PROBLEM STATEMENT:
Go to the line containing "s.links := rfl" in the records below and print it and every following line exactly, on through the line containing "s.cgNext := rfl", then stop.

*-*-*

-- ==== Sys2Proof/Laws/State.lean ====
section
/-! SUPPORT. One lemma for each field and each basic update of the state: what a register write, a counter, a staged value and a raised
line leave alone; and reading a register after its write. -/
namespace Sys2Proof.Machine

/-! ## setReg changes regs alone -/

@[simp] theorem State.setReg_pending (s : State) (r : Reg) (i k v : Nat) : (s.setReg r i k v).pending = s.pending := rfl
@[simp] theorem State.setReg_free (s : State) (r : Reg) (i k v : Nat) : (s.setReg r i k v).free = s.free := rfl
@[simp] theorem State.setReg_undef (s : State) (r : Reg) (i k v : Nat) : (s.setReg r i k v).undef = s.undef := rfl
@[simp] theorem State.setReg_rd (s : State) (r : Reg) (i k v : Nat) : (s.setReg r i k v).rd = s.rd := rfl
@[simp] theorem State.setReg_now (s : State) (r : Reg) (i k v : Nat) : (s.setReg r i k v).now = s.now := rfl
@[simp] theorem State.setReg_cmt (s : State) (r : Reg) (i k v : Nat) : (s.setReg r i k v).cmt = s.cmt := rfl
@[simp] theorem State.setReg_ctrs (s : State) (r : Reg) (i k v : Nat) : (s.setReg r i k v).ctrs = s.ctrs := rfl
@[simp] theorem State.setReg_ver (s : State) (r : Reg) (i k v : Nat) : (s.setReg r i k v).ver = s.ver := rfl
@[simp] theorem State.setReg_ports (s : State) (r : Reg) (i k v : Nat) : (s.setReg r i k v).ports = s.ports := rfl
@[simp] theorem State.setReg_pfcPause (s : State) (r : Reg) (i k v : Nat) : (s.setReg r i k v).pfcPause = s.pfcPause := rfl
@[simp] theorem State.setReg_pfcSent (s : State) (r : Reg) (i k v : Nat) : (s.setReg r i k v).pfcSent = s.pfcSent := rfl
@[simp] theorem State.setReg_frames (s : State) (r : Reg) (i k v : Nat) : (s.setReg r i k v).frames = s.frames := rfl
@[simp] theorem State.setReg_tails (s : State) (r : Reg) (i k v : Nat) : (s.setReg r i k v).tails = s.tails := rfl
@[simp] theorem State.setReg_nextFrame (s : State) (r : Reg) (i k v : Nat) : (s.setReg r i k v).nextFrame = s.nextFrame := rfl
@[simp] theorem State.setReg_nextHead (s : State) (r : Reg) (i k v : Nat) : (s.setReg r i k v).nextHead = s.nextHead := rfl
@[simp] theorem State.setReg_nextDisp (s : State) (r : Reg) (i k v : Nat) : (s.setReg r i k v).nextDisp = s.nextDisp := rfl
@[simp] theorem State.setReg_engines (s : State) (r : Reg) (i k v : Nat) : (s.setReg r i k v).engines = s.engines := rfl
@[simp] theorem State.setReg_codeLen (s : State) (r : Reg) (i k v : Nat) : (s.setReg r i k v).codeLen = s.codeLen := rfl
@[simp] theorem State.setReg_bankObj (s : State) (r : Reg) (i k v : Nat) : (s.setReg r i k v).bankObj = s.bankObj := rfl
@[simp] theorem State.setReg_codeMap (s : State) (r : Reg) (i k v : Nat) : (s.setReg r i k v).codeMap = s.codeMap := rfl
@[simp] theorem State.setReg_load (s : State) (r : Reg) (i k v : Nat) : (s.setReg r i k v).load = s.load := rfl
@[simp] theorem State.setReg_copyWin (s : State) (r : Reg) (i k v : Nat) : (s.setReg r i k v).copyWin = s.copyWin := rfl
@[simp] theorem State.setReg_sideQ (s : State) (r : Reg) (i k v : Nat) : (s.setReg r i k v).sideQ = s.sideQ := rfl
@[simp] theorem State.setReg_sideRate (s : State) (r : Reg) (i k v : Nat) : (s.setReg r i k v).sideRate = s.sideRate := rfl
@[simp] theorem State.setReg_exm (s : State) (r : Reg) (i k v : Nat) : (s.setReg r i k v).exm = s.exm := rfl
@[simp] theorem State.setReg_oldS (s : State) (r : Reg) (i k v : Nat) : (s.setReg r i k v).oldS = s.oldS := rfl
@[simp] theorem State.setReg_exmSw (s : State) (r : Reg) (i k v : Nat) : (s.setReg r i k v).exmSw = s.exmSw := rfl
@[simp] theorem State.setReg_cur (s : State) (r : Reg) (i k v : Nat) : (s.setReg r i k v).cur = s.cur := rfl
@[simp] theorem State.setReg_learnQ (s : State) (r : Reg) (i k v : Nat) : (s.setReg r i k v).learnQ = s.learnQ := rfl
@[simp] theorem State.setReg_flushQ (s : State) (r : Reg) (i k v : Nat) : (s.setReg r i k v).flushQ = s.flushQ := rfl
@[simp] theorem State.setReg_ageAt (s : State) (r : Reg) (i k v : Nat) : (s.setReg r i k v).ageAt = s.ageAt := rfl
@[simp] theorem State.setReg_rehash (s : State) (r : Reg) (i k v : Nat) : (s.setReg r i k v).rehash = s.rehash := rfl
@[simp] theorem State.setReg_lpm (s : State) (r : Reg) (i k v : Nat) : (s.setReg r i k v).lpm = s.lpm := rfl
@[simp] theorem State.setReg_tcam (s : State) (r : Reg) (i k v : Nat) : (s.setReg r i k v).tcam = s.tcam := rfl
@[simp] theorem State.setReg_tcamWin (s : State) (r : Reg) (i k v : Nat) : (s.setReg r i k v).tcamWin = s.tcamWin := rfl
@[simp] theorem State.setReg_fhLog (s : State) (r : Reg) (i k v : Nat) : (s.setReg r i k v).fhLog = s.fhLog := rfl
@[simp] theorem State.setReg_pol (s : State) (r : Reg) (i k v : Nat) : (s.setReg r i k v).pol = s.pol := rfl
@[simp] theorem State.setReg_bufs (s : State) (r : Reg) (i k v : Nat) : (s.setReg r i k v).bufs = s.bufs := rfl
@[simp] theorem State.setReg_quar (s : State) (r : Reg) (i k v : Nat) : (s.setReg r i k v).quar = s.quar := rfl
@[simp] theorem State.setReg_crcs (s : State) (r : Reg) (i k v : Nat) : (s.setReg r i k v).crcs = s.crcs := rfl
@[simp] theorem State.setReg_poolPtr (s : State) (r : Reg) (i k v : Nat) : (s.setReg r i k v).poolPtr = s.poolPtr := rfl
@[simp] theorem State.setReg_poolLow (s : State) (r : Reg) (i k v : Nat) : (s.setReg r i k v).poolLow = s.poolLow := rfl
@[simp] theorem State.setReg_capCnt (s : State) (r : Reg) (i k v : Nat) : (s.setReg r i k v).capCnt = s.capCnt := rfl
@[simp] theorem State.setReg_lookQ (s : State) (r : Reg) (i k v : Nat) : (s.setReg r i k v).lookQ = s.lookQ := rfl
@[simp] theorem State.setReg_queues (s : State) (r : Reg) (i k v : Nat) : (s.setReg r i k v).queues = s.queues := rfl
@[simp] theorem State.setReg_tx (s : State) (r : Reg) (i k v : Nat) : (s.setReg r i k v).tx = s.tx := rfl
@[simp] theorem State.setReg_sent (s : State) (r : Reg) (i k v : Nat) : (s.setReg r i k v).sent = s.sent := rfl
@[simp] theorem State.setReg_shapers (s : State) (r : Reg) (i k v : Nat) : (s.setReg r i k v).shapers = s.shapers := rfl
@[simp] theorem State.setReg_drr (s : State) (r : Reg) (i k v : Nat) : (s.setReg r i k v).drr = s.drr := rfl
@[simp] theorem State.setReg_rounds (s : State) (r : Reg) (i k v : Nat) : (s.setReg r i k v).rounds = s.rounds := rfl
@[simp] theorem State.setReg_gates (s : State) (r : Reg) (i k v : Nat) : (s.setReg r i k v).gates = s.gates := rfl
@[simp] theorem State.setReg_qtelCnt (s : State) (r : Reg) (i k v : Nat) : (s.setReg r i k v).qtelCnt = s.qtelCnt := rfl
@[simp] theorem State.setReg_txSa (s : State) (r : Reg) (i k v : Nat) : (s.setReg r i k v).txSa = s.txSa := rfl
@[simp] theorem State.setReg_rxSa (s : State) (r : Reg) (i k v : Nat) : (s.setReg r i k v).rxSa = s.rxSa := rfl
@[simp] theorem State.setReg_authBusy (s : State) (r : Reg) (i k v : Nat) : (s.setReg r i k v).authBusy = s.authBusy := rfl
@[simp] theorem State.setReg_dd (s : State) (r : Reg) (i k v : Nat) : (s.setReg r i k v).dd = s.dd := rfl
@[simp] theorem State.setReg_cmp (s : State) (r : Reg) (i k v : Nat) : (s.setReg r i k v).cmp = s.cmp := rfl
@[simp] theorem State.setReg_rcvy (s : State) (r : Reg) (i k v : Nat) : (s.setReg r i k v).rcvy = s.rcvy := rfl
@[simp] theorem State.setReg_bypAt (s : State) (r : Reg) (i k v : Nat) : (s.setReg r i k v).bypAt = s.bypAt := rfl
@[simp] theorem State.setReg_supAt (s : State) (r : Reg) (i k v : Nat) : (s.setReg r i k v).supAt = s.supAt := rfl
@[simp] theorem State.setReg_nodes (s : State) (r : Reg) (i k v : Nat) : (s.setReg r i k v).nodes = s.nodes := rfl
@[simp] theorem State.setReg_mbx (s : State) (r : Reg) (i k v : Nat) : (s.setReg r i k v).mbx = s.mbx := rfl
@[simp] theorem State.setReg_cpls (s : State) (r : Reg) (i k v : Nat) : (s.setReg r i k v).cpls = s.cpls := rfl
@[simp] theorem State.setReg_txn (s : State) (r : Reg) (i k v : Nat) : (s.setReg r i k v).txn = s.txn := rfl
@[simp] theorem State.setReg_lastTxn (s : State) (r : Reg) (i k v : Nat) : (s.setReg r i k v).lastTxn = s.lastTxn := rfl
@[simp] theorem State.setReg_lapsed (s : State) (r : Reg) (i k v : Nat) : (s.setReg r i k v).lapsed = s.lapsed := rfl
@[simp] theorem State.setReg_sec (s : State) (r : Reg) (i k v : Nat) : (s.setReg r i k v).sec = s.sec := rfl
@[simp] theorem State.setReg_pci (s : State) (r : Reg) (i k v : Nat) : (s.setReg r i k v).pci = s.pci := rfl
@[simp] theorem State.setReg_rings (s : State) (r : Reg) (i k v : Nat) : (s.setReg r i k v).rings = s.rings := rfl
@[simp] theorem State.setReg_rrRing (s : State) (r : Reg) (i k v : Nat) : (s.setReg r i k v).rrRing = s.rrRing := rfl
@[simp] theorem State.setReg_hostRx (s : State) (r : Reg) (i k v : Nat) : (s.setReg r i k v).hostRx = s.hostRx := rfl
@[simp] theorem State.setReg_p43 (s : State) (r : Reg) (i k v : Nat) : (s.setReg r i k v).p43 = s.p43 := rfl
@[simp] theorem State.setReg_i2cPtr (s : State) (r : Reg) (i k v : Nat) : (s.setReg r i k v).i2cPtr = s.i2cPtr := rfl
@[simp] theorem State.setReg_i2cAddr (s : State) (r : Reg) (i k v : Nat) : (s.setReg r i k v).i2cAddr = s.i2cAddr := rfl
@[simp] theorem State.setReg_i2cLatch (s : State) (r : Reg) (i k v : Nat) : (s.setReg r i k v).i2cLatch = s.i2cLatch := rfl
@[simp] theorem State.setReg_uart (s : State) (r : Reg) (i k v : Nat) : (s.setReg r i k v).uart = s.uart := rfl
@[simp] theorem State.setReg_dram (s : State) (r : Reg) (i k v : Nat) : (s.setReg r i k v).dram = s.dram := rfl
@[simp] theorem State.setReg_sram (s : State) (r : Reg) (i k v : Nat) : (s.setReg r i k v).sram = s.sram := rfl
@[simp] theorem State.setReg_rawW (s : State) (r : Reg) (i k v : Nat) : (s.setReg r i k v).rawW = s.rawW := rfl
@[simp] theorem State.setReg_wild (s : State) (r : Reg) (i k v : Nat) : (s.setReg r i k v).wild = s.wild := rfl
@[simp] theorem State.setReg_dramSide (s : State) (r : Reg) (i k v : Nat) : (s.setReg r i k v).dramSide = s.dramSide := rfl
@[simp] theorem State.setReg_perfSkid (s : State) (r : Reg) (i k v : Nat) : (s.setReg r i k v).perfSkid = s.perfSkid := rfl
@[simp] theorem State.setReg_pwr (s : State) (r : Reg) (i k v : Nat) : (s.setReg r i k v).pwr = s.pwr := rfl
@[simp] theorem State.setReg_pins (s : State) (r : Reg) (i k v : Nat) : (s.setReg r i k v).pins = s.pins := rfl
@[simp] theorem State.setReg_startCfg (s : State) (r : Reg) (i k v : Nat) : (s.setReg r i k v).startCfg = s.startCfg := rfl
@[simp] theorem State.setReg_tries (s : State) (r : Reg) (i k v : Nat) : (s.setReg r i k v).tries = s.tries := rfl
@[simp] theorem State.setReg_proofAt (s : State) (r : Reg) (i k v : Nat) : (s.setReg r i k v).proofAt = s.proofAt := rfl
@[simp] theorem State.setReg_flt (s : State) (r : Reg) (i k v : Nat) : (s.setReg r i k v).flt = s.flt := rfl
@[simp] theorem State.setReg_journal (s : State) (r : Reg) (i k v : Nat) : (s.setReg r i k v).journal = s.journal := rfl
@[simp] theorem State.setReg_irq (s : State) (r : Reg) (i k v : Nat) : (s.setReg r i k v).irq = s.irq := rfl
@[simp] theorem State.setReg_clock (s : State) (r : Reg) (i k v : Nat) : (s.setReg r i k v).clock = s.clock := rfl
@[simp] theorem State.setReg_gpio (s : State) (r : Reg) (i k v : Nat) : (s.setReg r i k v).gpio = s.gpio := rfl
@[simp] theorem State.setReg_phxWild (s : State) (r : Reg) (i k v : Nat) : (s.setReg r i k v).phxWild = s.phxWild := rfl
@[simp] theorem State.setReg_streams (s : State) (r : Reg) (i k v : Nat) : (s.setReg r i k v).streams = s.streams := rfl
@[simp] theorem State.setReg_harmAt (s : State) (r : Reg) (i k v : Nat) : (s.setReg r i k v).harmAt = s.harmAt := rfl
@[simp] theorem State.setReg_recs (s : State) (r : Reg) (i k v : Nat) : (s.setReg r i k v).recs = s.recs := rfl
@[simp] theorem State.setReg_recRows (s : State) (r : Reg) (i k v : Nat) : (s.setReg r i k v).recRows = s.recRows := rfl
@[simp] theorem State.setReg_pmuNext (s : State) (r : Reg) (i k v : Nat) : (s.setReg r i k v).pmuNext = s.pmuNext := rfl
@[simp] theorem State.setReg_pmuDue (s : State) (r : Reg) (i k v : Nat) : (s.setReg r i k v).pmuDue = s.pmuDue := rfl
@[simp] theorem State.setReg_pmuChg (s : State) (r : Reg) (i k v : Nat) : (s.setReg r i k v).pmuChg = s.pmuChg := rfl
@[simp] theorem State.setReg_pmuSrv (s : State) (r : Reg) (i k v : Nat) : (s.setReg r i k v).pmuSrv = s.pmuSrv := rfl
@[simp] theorem State.setReg_pmuConn (s : State) (r : Reg) (i k v : Nat) : (s.setReg r i k v).pmuConn = s.pmuConn := rfl
@[simp] theorem State.setReg_pmuTx (s : State) (r : Reg) (i k v : Nat) : (s.setReg r i k v).pmuTx = s.pmuTx := rfl
@[simp] theorem State.setReg_subs (s : State) (r : Reg) (i k v : Nat) : (s.setReg r i k v).subs = s.subs := rfl
@[simp] theorem State.setReg_conds (s : State) (r : Reg) (i k v : Nat) : (s.setReg r i k v).conds = s.conds := rfl
@[simp] theorem State.setReg_acts (s : State) (r : Reg) (i k v : Nat) : (s.setReg r i k v).acts = s.acts := rfl
@[simp] theorem State.setReg_gpub (s : State) (r : Reg) (i k v : Nat) : (s.setReg r i k v).gpub = s.gpub := rfl
@[simp] theorem State.setReg_evtQ (s : State) (r : Reg) (i k v : Nat) : (s.setReg r i k v).evtQ = s.evtQ := rfl
@[simp] theorem State.setReg_evtLog (s : State) (r : Reg) (i k v : Nat) : (s.setReg r i k v).evtLog = s.evtLog := rfl
@[simp] theorem State.setReg_fswQ (s : State) (r : Reg) (i k v : Nat) : (s.setReg r i k v).fswQ = s.fswQ := rfl
@[simp] theorem State.setReg_links (s : State) (r : Reg) (i k v : Nat) : (s.setReg r i k v).links = s.links := rfl
@[simp] theorem State.setReg_voq (s : State) (r : Reg) (i k v : Nat) : (s.setReg r i k v).voq = s.voq := rfl
@[simp] theorem State.setReg_cgReq (s : State) (r : Reg) (i k v : Nat) : (s.setReg r i k v).cgReq = s.cgReq := rfl
@[simp] theorem State.setReg_cgNext (s : State) (r : Reg) (i k v : Nat) : (s.setReg r i k v).cgNext = s.cgNext := rfl
@[simp] theorem State.setReg_cgAt (s : State) (r : Reg) (i k v : Nat) : (s.setReg r i k v).cgAt = s.cgAt := rfl
@[simp] theorem State.setReg_batch (s : State) (r : Reg) (i k v : Nat) : (s.setReg r i k v).batch = s.batch := rfl
@[simp] theorem State.setReg_peers (s : State) (r : Reg) (i k v : Nat) : (s.setReg r i k v).peers = s.peers := rfl
@[simp] theorem State.setReg_fdbTime (s : State) (r : Reg) (i k v : Nat) : (s.setReg r i k v).fdbTime = s.fdbTime := rfl
@[simp] theorem State.setReg_dramCh (s : State) (r : Reg) (i k v : Nat) : (s.setReg r i k v).dramCh = s.dramCh := rfl
@[simp] theorem State.setReg_pairs (s : State) (r : Reg) (i k v : Nat) : (s.setReg r i k v).pairs = s.pairs := rfl
@[simp] theorem State.setReg_pairBad (s : State) (r : Reg) (i k v : Nat) : (s.setReg r i k v).pairBad = s.pairBad := rfl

*-*-*

WRITTEN SOLUTION:
@[simp] theorem State.setReg_links (s : State) (r : Reg) (i k v : Nat) : (s.setReg r i k v).links = s.links := rfl
@[simp] theorem State.setReg_voq (s : State) (r : Reg) (i k v : Nat) : (s.setReg r i k v).voq = s.voq := rfl
@[simp] theorem State.setReg_cgReq (s : State) (r : Reg) (i k v : Nat) : (s.setReg r i k v).cgReq = s.cgReq := rfl
@[simp] theorem State.setReg_cgNext (s : State) (r : Reg) (i k v : Nat) : (s.setReg r i k v).cgNext = s.cgNext := rfl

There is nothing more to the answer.